Example: (although numbered separately in different machines, the entire rdd is not duplicated, note the difference between zipwithindex ())

Partitionby

def Partitionby (Partitioner:partitioner): rdd[(K, V)]

The function generates a new SHUFFLERDD based on the Partitioner function and re-partitions the original RDD

Mapvalues

def Mapvalues[u] (f: (V) = = u): rdd[(K, U)]

A map in the same basic conversion operation, except that Mapvalues is a map operation for the V value in [K,v]

Example:

Flatmapvalues

def Flatmapvalues[u] (f: (V) = Traversableonce[u]): rdd[(K, U)]

Flatmap in the basic conversion operation, except that Flatmapvalues is flatmap for the V value in [K,v]

Example:

Reducebykey

Combine RDD according to key in Key-value, equal to key

Def Reducebykey (func: (V, v) = v): rdd[(K, v)]

Def Reducebykey (func: (V, v) = V, numpartitions:int): rdd[(K, v)]

def reducebykey (Partitioner:partitioner, func: (V, v) = v): rdd[(K, v)]

This function is used to calculate the V value corresponding to each K in Rdd[k,v] According to the mapping function.

The parameter numpartitions is used to specify the number of partitions;

The parameter partitioner is used to specify the partition function;

Example:

Groupbykey

Def groupbykey (): rdd[(K, Iterable[v])

def groupbykey (numpartitions:int): rdd[(K, Iterable[v])

def groupbykey (Partitioner:partitioner): rdd[(K, Iterable[v])

This function is used to merge the V value of each K in Rdd[k,v] into a set of iterable[v],

The parameter numpartitions is used to specify the number of partitions;

The parameter partitioner is used to specify the partition function;

Example:

Reducebykeylocally

Def reducebykeylocally (func: (V, v) = v): map[k, V]

The function evaluates the V value corresponding to each K in Rdd[k,v] According to the mapping function, and the result of the operation is mapped to a map[k,v] instead of rdd[k,v]. (in Python, it's actually dictionary)

Example:

Combinebykeyfoldbykeysubtractbykey

Subtractbykey similar to subtract in basic conversion operations

This is for k, which returns elements that appear in the main Rdd and do not appear in the Otherrdd.

Parameter numpartitions the number of partitions used to specify the result

The parameter partitioner is used to specify the partition function

Cogroup

Failed to run

Joinleftouterjoinrightouterjoin

Spark programming--transformations

Contact Us

The content source of this page is from Internet, which doesn't represent Alibaba Cloud's opinion; products and services mentioned on that page don't have any relationship with Alibaba Cloud.

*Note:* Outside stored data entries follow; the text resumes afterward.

-- ==== Sys2Proof/Tests/Slice0.lean ====
section
/-!
SUPPORT. The model's own tests. Expected values are those of 95_test_vectors.md (V<n>) or words written out from the
opcode map R50; the witnesses show that the hypotheses of the statements can be met.
-/

namespace Sys2Proof.Tests

open Sys2Proof.Machine Sys2Proof.Claim

/-! ### Small states -/

/-- All slots 0, the cursors as SEED leaves them. -/
def zeros : Engine := ⟨Vector.replicate 56 0#32, 0, 21⟩

/-- The first four draws of this engine are those of 95_test_vectors.md section 4 (`SEED 0`): the slots they subtract from
hold the values, all others 0. -/
def fourDraws : Engine :=
  { zeros with x := writeSlot (writeSlot (writeSlot (writeSlot zeros.x 1 0x5CF58A1A#32) 2 0x689E1E0C#32)
      3 0x624E9146#32) 4 0x4771D36F#32 }

/-- A state with a generator. -/
def ready (e : Engine) : State := ⟨e, true, [], [], 1⟩

/-- A state without one. -/
def fresh : State := ⟨zeros, false, [], [], 1⟩

/-- The same state with things presented. -/
def presenting (events : List HostEvent) (s : State) : State := { s with cmd := events }

/-- The records in the output stream, and where the cursors stand. -/
def seen : Host.Outcome State Fault Refusal → List Record × Nat × Nat
  | .next t => (t.out, t.engine.cursorA.val, t.engine.cursorB.val)
  | .fault _ => ([], 0, 0)
  | .refused _ => ([], 0, 0)

/-- What a command does on `fourDraws`. -/
def onFour (i : Instr) : List Record × Nat × Nat := seen (exec i (ready fourDraws))

/-- What a word does on a state. -/
def onWord (w : Command) (s : State) : List Record × Nat × Nat := seen (runCommand w s)

/-! ### Operand ranges: an ill-formed term for each check (R44) -/

theorem test_seed_too_large_refused : Instr.wellFormed (.seed 2147483648) = false := by decide
theorem test_seed_too_small_refused : Instr.wellFormed (.seed (-2147483649)) = false := by decide
theorem test_seed_bounds_accepted :
    Instr.wellFormed (.seed 2147483647) = true ∧ Instr.wellFormed (.seed (-2147483648)) = true := by decide
theorem test_raw_size_too_large_refused :
    Instr.wellFormed (.sampleRaw 65536) = false ∧ Instr.wellFormed (.fillRaw 65536 1) = false := by decide
theorem test_raw_size_bound_accepted :
    Instr.wellFormed (.sampleRaw 65535) = true ∧ Instr.wellFormed (.fillRaw 65535 4294967295) = true := by decide
theorem test_count_too_large_refused :
    ∀ i ∈ [.fillI8 4294967296, .fillI16 4294967296, .fillI32 4294967296, .fillI64 4294967296, .fillU8 4294967296,
      .fillU16 4294967296, .fillU32 4294967296, .fillU64 4294967296, .fillF32 4294967296, .fillF64 4294967296,
      .fillDec 4294967296, .fillRaw 1 4294967296], Instr.wellFormed i = false := by decide

/-! ### Words written out from the opcode map (R50) and the vectors -/

/-- V79, V4 and P1. -/
theorem test_decode_state_engine :
    decode 0x01000000FFFFFFFF#64 = .ok (.seed (-1)) ∧ decode 0x010000000000002A#64 = .ok (.seed 42) ∧
      decode 0x0100000080000000#64 = .ok (.seed (-2147483648)) ∧ decode 0x0200000000000000#64 = .ok .draw := by decide
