-- ==== Sys2Proof/WellFormed.lean ====
section
/-! DEFINITION. Which commands are well formed: the ARG ranges of spec R126. -/

namespace Sys2Proof

/-- `ArgOK` (spec R126), on a command as syntax: PUT_BIT takes 0 or 1, PUT_BITS and GET_BITS 0 to 64, ENC_SYM any
byte. The other commands carry no ARG. -/
def Instr.wf : Instr → Bool
  | .nop => true
  | .reset => true
  | .errClear => true
  | .buildTree => true
  | .buildCodes => true
  | .putBit arg => arg.toNat ≤ 1
  | .putBits arg => arg.toNat ≤ Config.intWidth
  | .flush => true
  | .encSym _ => true
  | .getBit => true
  | .getBits arg => arg.toNat ≤ Config.intWidth
  | .align => true
  | .decSym => true
  | .hdrWrite => true
  | .hdrRead => true
  | .encode => true
  | .decode => true

end Sys2Proof
end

If the content of the page makes you feel confusing, please write us an email, we will handle the problem within 5 days after receiving your email.

If you find any instances of plagiarism from the community, please send an email to: info-contact@alibabacloud.com and provide relevant evidence. A staff member will contact you within 5 working days.

A Free Trial That Lets You Build Big!

Start building with 50+ products and up to 12 months usage for Elastic Compute Service

  • Sales Support

    1 on 1 presale consultation

  • After-Sales Support

    24/7 Technical Support 6 Free Tickets per Quarter Faster Response

  • Alibaba Cloud offers highly flexible support services tailored to meet your exact needs.